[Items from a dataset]
################

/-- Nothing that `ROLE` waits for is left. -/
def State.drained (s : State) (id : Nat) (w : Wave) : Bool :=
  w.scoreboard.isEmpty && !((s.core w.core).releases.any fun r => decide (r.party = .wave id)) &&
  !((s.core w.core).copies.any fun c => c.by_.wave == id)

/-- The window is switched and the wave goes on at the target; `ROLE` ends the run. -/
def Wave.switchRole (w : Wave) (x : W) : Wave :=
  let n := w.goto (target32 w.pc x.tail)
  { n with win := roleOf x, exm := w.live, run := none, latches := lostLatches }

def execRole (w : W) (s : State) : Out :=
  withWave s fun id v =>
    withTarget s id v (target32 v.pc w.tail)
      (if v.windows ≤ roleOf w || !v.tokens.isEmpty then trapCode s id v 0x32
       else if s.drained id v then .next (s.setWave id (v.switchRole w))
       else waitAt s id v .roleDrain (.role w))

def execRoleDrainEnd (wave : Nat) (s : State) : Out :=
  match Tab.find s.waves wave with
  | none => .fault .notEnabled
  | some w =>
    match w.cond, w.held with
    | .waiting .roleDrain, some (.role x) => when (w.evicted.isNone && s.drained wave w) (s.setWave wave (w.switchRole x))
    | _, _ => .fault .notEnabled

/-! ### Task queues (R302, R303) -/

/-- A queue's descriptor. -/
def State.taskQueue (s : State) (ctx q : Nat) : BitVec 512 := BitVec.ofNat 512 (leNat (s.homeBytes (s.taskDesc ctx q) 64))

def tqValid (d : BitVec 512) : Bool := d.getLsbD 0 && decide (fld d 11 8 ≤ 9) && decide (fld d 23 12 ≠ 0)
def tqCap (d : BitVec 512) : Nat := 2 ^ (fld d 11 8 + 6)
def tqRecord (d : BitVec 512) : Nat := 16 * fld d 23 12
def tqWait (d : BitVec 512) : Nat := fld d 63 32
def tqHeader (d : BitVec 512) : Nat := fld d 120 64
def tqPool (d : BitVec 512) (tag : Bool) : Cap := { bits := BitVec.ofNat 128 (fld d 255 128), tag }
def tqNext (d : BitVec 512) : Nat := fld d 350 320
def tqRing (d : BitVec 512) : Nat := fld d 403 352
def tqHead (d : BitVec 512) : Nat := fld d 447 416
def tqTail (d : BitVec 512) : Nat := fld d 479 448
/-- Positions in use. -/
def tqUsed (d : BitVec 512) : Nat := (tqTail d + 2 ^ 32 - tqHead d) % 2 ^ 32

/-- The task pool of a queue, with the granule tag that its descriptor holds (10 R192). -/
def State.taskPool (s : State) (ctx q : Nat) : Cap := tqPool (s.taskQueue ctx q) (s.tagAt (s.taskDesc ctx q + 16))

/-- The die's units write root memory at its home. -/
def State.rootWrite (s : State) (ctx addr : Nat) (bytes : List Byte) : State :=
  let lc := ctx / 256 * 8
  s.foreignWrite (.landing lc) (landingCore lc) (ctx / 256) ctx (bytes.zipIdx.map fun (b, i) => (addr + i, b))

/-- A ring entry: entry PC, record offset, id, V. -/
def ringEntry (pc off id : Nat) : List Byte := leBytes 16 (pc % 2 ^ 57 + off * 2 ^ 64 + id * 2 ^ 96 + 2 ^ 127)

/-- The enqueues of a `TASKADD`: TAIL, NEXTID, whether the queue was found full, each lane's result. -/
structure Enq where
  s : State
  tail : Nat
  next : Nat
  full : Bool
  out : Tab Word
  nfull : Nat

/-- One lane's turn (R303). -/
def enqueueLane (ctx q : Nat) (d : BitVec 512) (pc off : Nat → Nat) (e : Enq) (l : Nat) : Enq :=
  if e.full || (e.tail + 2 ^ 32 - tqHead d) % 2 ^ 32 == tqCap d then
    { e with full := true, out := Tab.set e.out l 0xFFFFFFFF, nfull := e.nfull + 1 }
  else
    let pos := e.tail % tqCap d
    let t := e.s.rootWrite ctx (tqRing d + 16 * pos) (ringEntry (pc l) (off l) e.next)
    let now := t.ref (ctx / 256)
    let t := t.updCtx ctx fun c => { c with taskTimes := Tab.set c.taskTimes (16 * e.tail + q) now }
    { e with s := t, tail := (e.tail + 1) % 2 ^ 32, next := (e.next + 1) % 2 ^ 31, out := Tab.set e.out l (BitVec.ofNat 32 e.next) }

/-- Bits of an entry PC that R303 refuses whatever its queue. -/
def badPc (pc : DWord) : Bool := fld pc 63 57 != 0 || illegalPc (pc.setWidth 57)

################

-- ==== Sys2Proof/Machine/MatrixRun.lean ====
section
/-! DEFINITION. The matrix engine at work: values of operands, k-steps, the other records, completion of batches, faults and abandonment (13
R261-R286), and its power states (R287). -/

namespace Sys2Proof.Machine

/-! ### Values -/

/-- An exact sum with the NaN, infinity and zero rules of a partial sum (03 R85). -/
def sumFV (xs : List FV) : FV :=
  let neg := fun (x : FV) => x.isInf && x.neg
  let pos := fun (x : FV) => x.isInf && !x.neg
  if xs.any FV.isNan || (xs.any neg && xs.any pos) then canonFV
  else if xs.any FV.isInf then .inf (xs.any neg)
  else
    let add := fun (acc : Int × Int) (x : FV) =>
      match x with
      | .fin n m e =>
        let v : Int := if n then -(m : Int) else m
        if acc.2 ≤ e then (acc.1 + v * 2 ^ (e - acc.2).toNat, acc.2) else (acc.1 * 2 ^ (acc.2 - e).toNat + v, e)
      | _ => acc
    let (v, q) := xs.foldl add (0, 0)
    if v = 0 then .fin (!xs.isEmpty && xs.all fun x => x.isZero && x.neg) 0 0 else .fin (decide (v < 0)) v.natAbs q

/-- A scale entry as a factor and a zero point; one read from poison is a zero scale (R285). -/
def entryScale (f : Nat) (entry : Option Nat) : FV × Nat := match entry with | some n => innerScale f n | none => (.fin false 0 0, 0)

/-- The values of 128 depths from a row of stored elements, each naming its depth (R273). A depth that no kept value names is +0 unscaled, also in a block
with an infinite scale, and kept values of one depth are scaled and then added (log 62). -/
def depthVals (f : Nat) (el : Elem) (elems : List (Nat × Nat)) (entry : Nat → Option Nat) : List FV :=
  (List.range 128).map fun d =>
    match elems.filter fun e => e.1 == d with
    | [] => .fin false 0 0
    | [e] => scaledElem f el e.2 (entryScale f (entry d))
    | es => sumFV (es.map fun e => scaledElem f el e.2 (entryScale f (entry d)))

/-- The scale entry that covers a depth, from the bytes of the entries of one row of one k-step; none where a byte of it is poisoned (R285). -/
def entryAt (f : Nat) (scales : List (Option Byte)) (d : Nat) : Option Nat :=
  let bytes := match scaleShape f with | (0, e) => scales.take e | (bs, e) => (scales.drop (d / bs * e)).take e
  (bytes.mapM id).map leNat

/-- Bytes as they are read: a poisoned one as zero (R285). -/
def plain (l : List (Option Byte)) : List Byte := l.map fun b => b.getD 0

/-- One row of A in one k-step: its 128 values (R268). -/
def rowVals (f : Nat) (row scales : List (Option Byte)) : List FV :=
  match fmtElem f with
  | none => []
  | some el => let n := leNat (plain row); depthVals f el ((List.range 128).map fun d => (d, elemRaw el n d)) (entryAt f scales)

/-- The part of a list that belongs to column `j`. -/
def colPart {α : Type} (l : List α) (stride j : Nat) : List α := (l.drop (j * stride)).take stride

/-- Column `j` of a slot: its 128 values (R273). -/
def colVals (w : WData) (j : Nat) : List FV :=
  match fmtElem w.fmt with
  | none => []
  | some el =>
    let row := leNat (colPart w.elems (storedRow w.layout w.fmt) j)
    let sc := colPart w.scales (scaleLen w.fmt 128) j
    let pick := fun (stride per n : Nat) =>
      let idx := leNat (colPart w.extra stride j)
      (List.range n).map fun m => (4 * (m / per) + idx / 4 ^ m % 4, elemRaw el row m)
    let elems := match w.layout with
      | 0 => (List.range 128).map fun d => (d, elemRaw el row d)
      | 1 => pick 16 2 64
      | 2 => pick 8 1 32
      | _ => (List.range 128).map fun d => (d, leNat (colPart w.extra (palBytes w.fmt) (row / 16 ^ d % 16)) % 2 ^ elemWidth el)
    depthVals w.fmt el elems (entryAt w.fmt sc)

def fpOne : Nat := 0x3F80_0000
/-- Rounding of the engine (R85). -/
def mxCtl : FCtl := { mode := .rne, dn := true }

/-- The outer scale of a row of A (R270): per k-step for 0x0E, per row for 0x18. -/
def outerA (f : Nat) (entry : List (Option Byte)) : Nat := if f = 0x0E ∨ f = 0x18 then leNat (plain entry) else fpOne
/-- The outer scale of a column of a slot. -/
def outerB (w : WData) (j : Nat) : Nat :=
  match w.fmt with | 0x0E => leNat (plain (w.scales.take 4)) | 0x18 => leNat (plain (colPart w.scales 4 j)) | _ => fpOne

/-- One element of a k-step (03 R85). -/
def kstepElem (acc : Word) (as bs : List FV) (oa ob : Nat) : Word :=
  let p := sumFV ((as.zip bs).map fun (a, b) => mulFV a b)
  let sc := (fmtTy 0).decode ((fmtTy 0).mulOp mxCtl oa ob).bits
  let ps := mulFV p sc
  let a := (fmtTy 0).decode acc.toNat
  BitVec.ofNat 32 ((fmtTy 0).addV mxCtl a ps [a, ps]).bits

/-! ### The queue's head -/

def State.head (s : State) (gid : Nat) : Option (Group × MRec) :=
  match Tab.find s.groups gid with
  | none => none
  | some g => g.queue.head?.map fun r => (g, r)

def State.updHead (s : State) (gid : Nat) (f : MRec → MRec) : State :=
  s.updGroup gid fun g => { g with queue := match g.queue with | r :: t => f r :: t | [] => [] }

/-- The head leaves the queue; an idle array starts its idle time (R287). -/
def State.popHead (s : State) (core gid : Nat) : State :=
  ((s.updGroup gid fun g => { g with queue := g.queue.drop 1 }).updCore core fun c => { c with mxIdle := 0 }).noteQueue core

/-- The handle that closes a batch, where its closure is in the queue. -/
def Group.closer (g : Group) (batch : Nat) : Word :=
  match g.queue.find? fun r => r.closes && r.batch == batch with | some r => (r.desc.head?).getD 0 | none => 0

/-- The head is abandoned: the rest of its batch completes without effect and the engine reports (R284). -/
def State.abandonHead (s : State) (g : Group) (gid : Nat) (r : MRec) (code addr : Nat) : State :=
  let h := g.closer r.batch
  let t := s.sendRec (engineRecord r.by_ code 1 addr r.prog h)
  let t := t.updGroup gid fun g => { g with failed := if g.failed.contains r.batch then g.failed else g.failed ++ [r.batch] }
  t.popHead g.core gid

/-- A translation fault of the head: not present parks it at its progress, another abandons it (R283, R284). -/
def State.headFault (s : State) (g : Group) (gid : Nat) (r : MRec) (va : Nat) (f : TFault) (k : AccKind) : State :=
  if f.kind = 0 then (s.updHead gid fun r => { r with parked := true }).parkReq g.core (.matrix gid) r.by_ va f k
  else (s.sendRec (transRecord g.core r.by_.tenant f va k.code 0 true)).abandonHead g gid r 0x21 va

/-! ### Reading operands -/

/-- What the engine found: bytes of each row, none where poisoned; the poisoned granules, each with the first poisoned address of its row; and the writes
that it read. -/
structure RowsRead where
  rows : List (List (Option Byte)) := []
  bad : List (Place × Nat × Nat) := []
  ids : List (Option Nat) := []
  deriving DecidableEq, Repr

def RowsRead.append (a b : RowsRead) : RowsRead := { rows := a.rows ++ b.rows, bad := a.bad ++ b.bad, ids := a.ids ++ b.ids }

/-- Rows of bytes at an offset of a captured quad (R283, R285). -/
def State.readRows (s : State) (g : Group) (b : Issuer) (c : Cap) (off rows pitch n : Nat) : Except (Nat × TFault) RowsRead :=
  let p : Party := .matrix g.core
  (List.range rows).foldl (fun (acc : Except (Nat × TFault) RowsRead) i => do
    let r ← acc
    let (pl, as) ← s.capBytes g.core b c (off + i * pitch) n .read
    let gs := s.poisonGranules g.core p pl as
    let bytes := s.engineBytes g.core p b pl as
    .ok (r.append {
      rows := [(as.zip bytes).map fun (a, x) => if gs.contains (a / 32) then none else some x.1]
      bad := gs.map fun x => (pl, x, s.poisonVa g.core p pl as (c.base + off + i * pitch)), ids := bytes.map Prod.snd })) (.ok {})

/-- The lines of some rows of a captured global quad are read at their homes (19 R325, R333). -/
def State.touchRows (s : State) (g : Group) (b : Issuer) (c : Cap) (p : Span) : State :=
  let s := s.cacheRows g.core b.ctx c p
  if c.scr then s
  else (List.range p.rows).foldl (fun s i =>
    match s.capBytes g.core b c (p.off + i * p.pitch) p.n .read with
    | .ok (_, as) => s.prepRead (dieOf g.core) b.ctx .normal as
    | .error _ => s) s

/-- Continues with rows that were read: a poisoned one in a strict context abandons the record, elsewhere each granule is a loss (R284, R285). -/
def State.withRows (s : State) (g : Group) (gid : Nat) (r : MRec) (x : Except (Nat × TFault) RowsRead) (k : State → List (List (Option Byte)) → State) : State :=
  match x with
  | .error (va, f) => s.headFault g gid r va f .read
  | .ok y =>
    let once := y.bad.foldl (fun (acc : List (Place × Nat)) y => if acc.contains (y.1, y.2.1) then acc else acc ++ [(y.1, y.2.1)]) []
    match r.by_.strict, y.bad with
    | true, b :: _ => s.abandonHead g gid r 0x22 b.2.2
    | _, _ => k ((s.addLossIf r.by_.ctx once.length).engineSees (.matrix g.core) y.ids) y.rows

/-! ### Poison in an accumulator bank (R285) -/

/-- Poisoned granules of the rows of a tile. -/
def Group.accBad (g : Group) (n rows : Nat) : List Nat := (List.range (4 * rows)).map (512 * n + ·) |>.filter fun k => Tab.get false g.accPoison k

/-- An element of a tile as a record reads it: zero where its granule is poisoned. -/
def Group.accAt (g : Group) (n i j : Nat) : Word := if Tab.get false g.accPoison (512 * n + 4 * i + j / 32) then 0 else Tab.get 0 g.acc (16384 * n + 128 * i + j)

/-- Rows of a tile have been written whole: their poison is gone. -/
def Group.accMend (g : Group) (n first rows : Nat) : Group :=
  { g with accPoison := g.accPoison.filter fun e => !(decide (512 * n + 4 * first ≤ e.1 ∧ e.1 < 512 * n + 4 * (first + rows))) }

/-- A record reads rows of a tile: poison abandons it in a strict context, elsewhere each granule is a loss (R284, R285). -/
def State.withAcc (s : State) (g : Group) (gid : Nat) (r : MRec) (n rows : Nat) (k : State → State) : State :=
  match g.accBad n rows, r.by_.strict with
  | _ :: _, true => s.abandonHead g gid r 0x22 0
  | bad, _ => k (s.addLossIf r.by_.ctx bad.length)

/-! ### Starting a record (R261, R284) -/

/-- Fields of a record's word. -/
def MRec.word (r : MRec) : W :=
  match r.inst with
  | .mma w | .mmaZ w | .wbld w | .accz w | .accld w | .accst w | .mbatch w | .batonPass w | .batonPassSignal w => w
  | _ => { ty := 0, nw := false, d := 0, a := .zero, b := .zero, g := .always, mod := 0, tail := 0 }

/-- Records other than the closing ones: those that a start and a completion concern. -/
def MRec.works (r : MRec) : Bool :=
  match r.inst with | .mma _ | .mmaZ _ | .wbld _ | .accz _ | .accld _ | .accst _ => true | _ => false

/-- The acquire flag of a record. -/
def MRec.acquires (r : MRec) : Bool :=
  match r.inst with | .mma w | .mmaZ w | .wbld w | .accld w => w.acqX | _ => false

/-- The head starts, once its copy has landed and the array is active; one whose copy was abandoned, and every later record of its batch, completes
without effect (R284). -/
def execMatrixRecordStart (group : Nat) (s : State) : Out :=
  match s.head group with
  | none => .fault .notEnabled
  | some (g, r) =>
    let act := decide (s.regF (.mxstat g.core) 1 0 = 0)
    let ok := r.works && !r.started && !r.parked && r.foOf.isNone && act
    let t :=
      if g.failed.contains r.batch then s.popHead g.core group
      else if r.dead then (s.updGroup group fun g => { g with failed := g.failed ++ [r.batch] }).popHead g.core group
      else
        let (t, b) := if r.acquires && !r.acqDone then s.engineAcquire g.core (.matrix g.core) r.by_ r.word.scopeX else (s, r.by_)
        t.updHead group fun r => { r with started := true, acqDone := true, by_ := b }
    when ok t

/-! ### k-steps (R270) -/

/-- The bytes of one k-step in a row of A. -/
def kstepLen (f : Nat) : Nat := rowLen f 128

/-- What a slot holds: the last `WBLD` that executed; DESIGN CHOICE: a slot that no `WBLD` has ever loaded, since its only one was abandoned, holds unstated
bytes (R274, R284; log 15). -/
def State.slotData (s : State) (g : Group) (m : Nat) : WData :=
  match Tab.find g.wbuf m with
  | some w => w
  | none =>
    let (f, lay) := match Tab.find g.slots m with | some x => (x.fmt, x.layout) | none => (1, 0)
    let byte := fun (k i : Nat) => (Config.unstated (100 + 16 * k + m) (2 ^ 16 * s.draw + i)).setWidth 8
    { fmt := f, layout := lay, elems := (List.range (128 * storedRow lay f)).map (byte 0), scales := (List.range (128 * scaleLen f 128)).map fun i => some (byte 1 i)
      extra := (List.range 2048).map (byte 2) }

################

What is needed: Reprint exactly the lines above that start at the one with "ids : List (Option Nat) := []" and end at the one with "let p : Party := .matrix g.core", keeping both and adding none.

Task result:
  ids : List (Option Nat) := []
  deriving DecidableEq, Repr

def RowsRead.append (a b : RowsRead) : RowsRead := { rows := a.rows ++ b.rows, bad := a.bad ++ b.bad, ids := a.ids ++ b.ids }

/-- Rows of bytes at an offset of a captured quad (R283, R285). -/
def State.readRows (s : State) (g : Group) (b : Issuer) (c : Cap) (off rows pitch n : Nat) : Except (Nat × TFault) RowsRead :=
  let p : Party := .matrix g.core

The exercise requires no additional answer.